(Records drawn from a dataset)
========================
-- ==== Sys2Proof/Machine/Operands.lean ====
section
/-!
DEFINITION. Operand forms: the fields of the PASS and Glean descriptors and how their operands lie in
memory (R140 to R143, R178, R179, R183), and the footprint checks that every unit makes (R14, R28,
R250). A footprint is a list of byte ranges, computed without wrapping.
-/
namespace Sys2Proof.Machine

/-- A byte is mapped: its address exists and its Field or stack is in service. Tilth bank states are
not looked at: units whose refusal table checks placement later use this at their address check
(R28, R250). -/
def State.byteMapped (s : State) (a : Nat) : Bool :=
  match areaOf a with
  | .register => (pageOf (a / 0x1000)).isSome
  | .tilth f _ => !s.lost f
  | .glean f _ => !s.lost f
  | .coulterBuf | .stagingBuf | .swathBuf => true
  | .granary f o => !s.lost f && decide (o < (s.liveStacks f).length * stackBytes)
  | .none => false

/-- Every byte of every range is mapped and below 2^48. -/
def State.rangesMapped (s : State) (rs : List (Nat × Nat)) : Bool :=
  rs.all (fun r => (sectorsOf r.1 r.2).all s.byteMapped)

/-- Every byte of every range is populated, bank states included, and outside register space. -/
def State.rangesPopulated (s : State) (rs : List (Nat × Nat)) : Bool :=
  rs.all (fun r => s.populated r.1 r.2)

/-- Every byte of every range lies in the populated Tilth of one Field. -/
def State.rangesInTilth (s : State) (f : Nat) (rs : List (Nat × Nat)) : Bool :=
  rs.all (fun r => decide (r.2 = 0) || (inTilth f r.1 r.2 && s.populated r.1 r.2))

/-- Some range holds a poisoned sector. -/
def State.rangesPoisoned (s : State) (rs : List (Nat × Nat)) : Bool := rs.any (fun r => s.poisonedIn r.1 r.2)

/-- Two sets of ranges share a byte. -/
def rangesOverlap (a b : List (Nat × Nat)) : Bool :=
  a.any (fun x => b.any (fun y => decide (0 < x.2) && decide (0 < y.2) &&
    decide (x.1 < y.1 + y.2) && decide (y.1 < x.1 + x.2)))

/-- n rows of len bytes at a stride. -/
def rowRanges (addr stride n len : Nat) : List (Nat × Nat) :=
  (List.range n).map (fun r => (addr + r * stride, len))

/-- All bits of a field of w bits are ones (R14). -/
def allOnes (w v : Nat) : Bool := v == 2 ^ w - 1

/-! ### PASS (R140 to R143) -/

/-- The fields of PASS word 1. -/
structure PassF where
  gleanCol : Nat
  gleanRow : Nat
  m : Nat
  n : Nat
  k : Nat
  kLeaves : Nat
  kLeaf : Nat
  xT : Bool
  maskW : Bool
  maskX : Bool
  reuse : Bool
  init : Bool
  sW : Int
  sX : Int
  fmtW : Nat
  fmtX : Nat
  array : Nat
  quadrant : Nat
  shape : Nat
  deriving DecidableEq, Repr

/-- PASS word 1 read (R140). -/
def passF (d : List Word512) : PassF :=
  let w := dword d 1
  ⟨fld w 153 144, fld w 138 128, fld w 123 112, fld w 107 96, fld w 91 80, fld w 70 64, fld w 61 56,
   bitOf w.toNat 48, bitOf w.toNat 47, bitOf w.toNat 46, bitOf w.toNat 45, bitOf w.toNat 44,
   signedOf 10 (fld w 43 34), signedOf 10 (fld w 33 24), fld w 23 20, fld w 19 16, fld w 13 10,
   fld w 9 8, fld w 7 0⟩

/-- The reserved bits of PASS word 1 (R140). -/
def passReserved (w : Word512) : Bool :=
  fld w 511 154 != 0 || fld w 143 139 != 0 || fld w 127 124 != 0 || fld w 111 108 != 0 ||
  fld w 95 92 != 0 || fld w 79 71 != 0 || fld w 63 62 != 0 || fld w 55 49 != 0 || fld w 15 14 != 0

/-- An operand word of PASS (words 2 and 3) and of READOUT and PRELOAD: element plane, exponent plane
and mask plane. -/
structure OpF where
  addr : Nat
  stride : Nat
  expAddr : Nat
  expStride : Nat
  maskAddr : Nat
  maskStride : Nat
  deriving DecidableEq, Repr

/-- An operand word read (R140, R178). -/
def opF (w : Word512) : OpF :=
  ⟨fld w 47 0, fld w 95 64, fld w 175 128, fld w 223 192, fld w 303 256, fld w 351 320⟩

/-- The reserved bits of an operand word. -/
def opReserved (w : Word512) : Bool :=
  fld w 511 352 != 0 || fld w 319 304 != 0 || fld w 255 224 != 0 || fld w 191 176 != 0 ||
  fld w 127 96 != 0 || fld w 63 48 != 0

/-- The shapes of R106. -/
def isA4 (p : PassF) : Bool := p.shape == 2
def is16 (p : PassF) : Bool := p.shape == 3

/-- Tile rows and columns of a shape (R106): K_t and N_t. -/
def tileK (shape : Nat) : Nat := if shape = 1 then 1024 else if shape = 2 then 2048 else 512
def tileN (shape : Nat) : Nat := if shape = 1 || shape = 2 then 1024 else 512

/-- Bytes of an element of a pass operand. -/
def passElem (p : PassF) : Nat := if is16 p then 2 else 1

/-- The pairing of formats a shape accepts (R107). -/
def passFmtOk (p : PassF) : Bool :=
  let e8 (c : Nat) := c == 2 || c == 3
  match p.shape with
  | 1 => e8 p.fmtX && e8 p.fmtW
  | 4 => e8 p.fmtX && e8 p.fmtW
  | 2 => p.fmtX == 1 && p.fmtW == 1
  | 3 => (p.fmtX == 4 && p.fmtW == 4) || (p.fmtX == 5 && p.fmtW == 5)
  | _ => false

/-- The element bytes of one input row (R142): a range when the rows are stored, one range for each
element when the feed transposes. -/
def xRowRanges (p : PassF) (x : OpF) (r : Nat) : List (Nat × Nat) :=
  let e := passElem p
  (if p.xT then (List.range p.k).map (fun k => (x.addr + k * x.stride + r * e, e))
   else [(x.addr + r * x.stride, if isA4 p then ceilDiv p.k 2 else p.k * e)]) ++
  (if isA4 p then [(x.expAddr + r * x.expStride, p.k / 32)] else []) ++
  (if p.maskX then [(x.maskAddr + r * x.maskStride, ceilDiv p.k 8)] else [])

/-- The footprint of operand x: every row. A transposed plane is read as k rows of m elements. -/
def xRanges (p : PassF) (x : OpF) : List (Nat × Nat) :=
  let e := passElem p
  (if p.xT then rowRanges x.addr x.stride p.k (p.m * e)
   else rowRanges x.addr x.stride p.m (if isA4 p then ceilDiv p.k 2 else p.k * e)) ++
  (if isA4 p then rowRanges x.expAddr x.expStride p.m (p.k / 32) else []) ++
  (if p.maskX then rowRanges x.maskAddr x.maskStride p.m (ceilDiv p.k 8) else [])

/-- The footprint of operand w (R142). The A4 plane has one stored row for each tile column. -/
def wRanges (p : PassF) (w : OpF) : List (Nat × Nat) :=
  if p.reuse then [] else
  (if isA4 p then rowRanges w.addr w.stride p.n (ceilDiv p.k 2)
   else rowRanges w.addr w.stride p.k (p.n * passElem p)) ++
  (if isA4 p then rowRanges w.expAddr w.expStride p.n (p.k / 32) else []) ++
  (if p.maskW then rowRanges w.maskAddr w.maskStride p.k (ceilDiv p.n 8) else [])

/-- A mask bit of a MASK1 plane (R142). -/
def State.maskBit (s : State) (addr stride r c : Nat) : Bool := bitOf (s.byte (addr + r * stride + c / 8)).toNat (c % 8)

/-- A4 nibble i of a stored row (R87). -/
def State.nibble (s : State) (rowAddr i : Nat) : Nat :=
  let b := (s.byte (rowAddr + i / 2)).toNat
  if i % 2 = 0 then b % 16 else b / 16

/-- What a masked element holds: a code of value zero; in A4 a code of its own, since a masked element is zero whatever its
block exponent says (R145). -/
def maskedCode (p : PassF) : Nat := if isA4 p then 16 else 0

/-- One input row as the feed reads it, its masked elements replaced (R142, R145). -/
def State.readXRow (s : State) (p : PassF) (x : OpF) (r : Nat) : RowData :=
  let e := passElem p
  let code (k : Nat) : Nat :=
    if p.maskX && !s.maskBit x.maskAddr x.maskStride r k then maskedCode p
    else if isA4 p then s.nibble (x.addr + r * x.stride) k
    else if p.xT then s.num (x.addr + k * x.stride + r * e) e
    else s.num (x.addr + r * x.stride + k * e) e
  ⟨r, (List.range p.k).map code,
   if isA4 p then (List.range (p.k / 32)).map (fun b => (s.byte (x.expAddr + r * x.expStride + b)).toNat) else []⟩

/-- The weight tile as the loader writes it into the plane, its masked cells replaced (R142, R143, R145); the residues are
recorded with it (`Tile.recorded`). -/
def State.readTile (s : State) (p : PassF) (w : OpF) : Tile :=
  let e := passElem p
  let code (k n : Nat) : Nat :=
    if p.maskW && !s.maskBit w.maskAddr w.maskStride k n then maskedCode p
    else if isA4 p then s.nibble (w.addr + n * w.stride) k
    else s.num (w.addr + k * w.stride + n * e) e
  ⟨(List.range p.k).map (fun k => (List.range p.n).map (code k)),
   if isA4 p then (List.range (p.k / 32)).map (fun b =>
     (List.range p.n).map (fun n => (s.byte (w.expAddr + n * w.expStride + b)).toNat)) else [], []⟩

/-! ### Glean descriptors (R178) -/

/-- The region fields and the settings of a Glean word 1 (R178). -/
structure GleanF where
  field : Nat
  row0 : Nat
  rows : Nat
  col0 : Nat
  cols : Nat
  /-- READOUT and PRELOAD -/
  tCols : Nat
  tCol0 : Nat
  tRow0 : Nat
  maskPred : Nat
  epiS : Int
  epiBcast : Nat
  epiFmt : Nat
  epiOp : Nat
  s : Int
  spec : Nat
  /-- e_ref of PRELOAD and CLEAR -/
  eRef : Int
  rnd : Nat
  /-- raw copies -/
  metaAddr : Nat
  dataAddr : Nat
  dataStride : Nat
  /-- REDUCE -/
  members : Nat
  root : Nat
  deriving DecidableEq, Repr

/-- A Glean word 1 read. -/
def gleanF (d : List Word512) : GleanF :=
  let w := dword d 1
  ⟨fld w 3 0, fld w 18 8, fld w 31 20, fld w 41 32, fld w 58 48, fld w 287 256, fld w 255 224,
   fld w 223 192, fld w 129 128, signedOf 10 (fld w 121 112), fld w 105 104, fld w 103 100, fld w 99 96,
   signedOf 10 (fld w 89 80), fld w 79 64, signedOf 11 (fld w 74 64), fld w 76 75,
   fld w 303 256, fld w 175 128, fld w 223 192, fld w 71 64, fld w 73 72⟩

/-- The subtree of a member set: its Fields, by the smallest of R23's subtrees that holds every
member (R171). -/
def subtree (members : Nat) : List Nat :=
  let has (f : Nat) := bitOf members f
  let inside (fs : List Nat) := (List.range 8).all (fun f => !has f || fs.contains f)
  match ([[0, 1], [2, 3], [4, 5], [6, 7], [0, 1, 2, 3], [4, 5, 6, 7]]).find? inside with
  | some fs => fs
  | none => [0, 1, 2, 3, 4, 5, 6, 7]

/-- The root Fields of a REDUCE (R171). -/
def rootsOf (g : GleanF) : List Nat :=
  let t := subtree g.members
  if t.length = 8 then (if g.root = 0 then [0] else if g.root = 1 then [4] else [0, 4])
  else [t.headD 0]

/-- The member Fields of a REDUCE. -/
def membersOf (g : GleanF) : List Nat := setBitsOf 8 g.members

/-- Element size in bytes of a format code; A4 counts as 1. -/
def fmtBytes (c : Nat) : Nat := (Fmt.ofCode c).elim 1 Fmt.bytes

/-- The output bytes of READOUT (R179). -/
def readoutOut (g : GleanF) (o : OpF) : List (Nat × Nat) :=
  let f := bitsOf g.spec 3 0
  (if f = 1 then rowRanges o.addr o.stride g.rows (ceilDiv g.cols 2) ++ rowRanges o.expAddr o.expStride g.rows (g.cols / 32)
   else rowRanges o.addr o.stride g.rows (g.cols * fmtBytes f)) ++
  (if g.maskPred = 0 then [] else rowRanges o.maskAddr o.maskStride g.rows (ceilDiv g.cols 8))

/-- The operand bytes of READOUT (R179). -/
def readoutEpi (g : GleanF) (o : OpF) : List (Nat × Nat) :=
  let e := fmtBytes g.epiFmt
  if g.epiOp = 0 then []
  else if g.epiBcast = 0 then rowRanges o.addr o.stride g.rows (g.cols * e)
  else if g.epiBcast = 1 then [(o.addr, g.cols * e)]
  else rowRanges o.addr o.stride g.rows e

/-- The source bytes of PRELOAD. -/
def preloadSrc (g : GleanF) (o : OpF) : List (Nat × Nat) := rowRanges o.addr o.stride g.rows (g.cols * fmtBytes g.epiFmt)

/-- The bytes of a raw copy (R183). -/
def rawRanges (g : GleanF) : List (Nat × Nat) :=
  rowRanges g.dataAddr g.dataStride g.rows 12288 ++ rowRanges g.metaAddr 32 g.rows 32

end Sys2Proof.Machine
end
========================
What the task asks: A complete answer gives every line of the data that includes "elements".

Task answer:
/-- The footprint of operand x: every row. A transposed plane is read as k rows of m elements. -/
/-- One input row as the feed reads it, its masked elements replaced (R142, R145). -/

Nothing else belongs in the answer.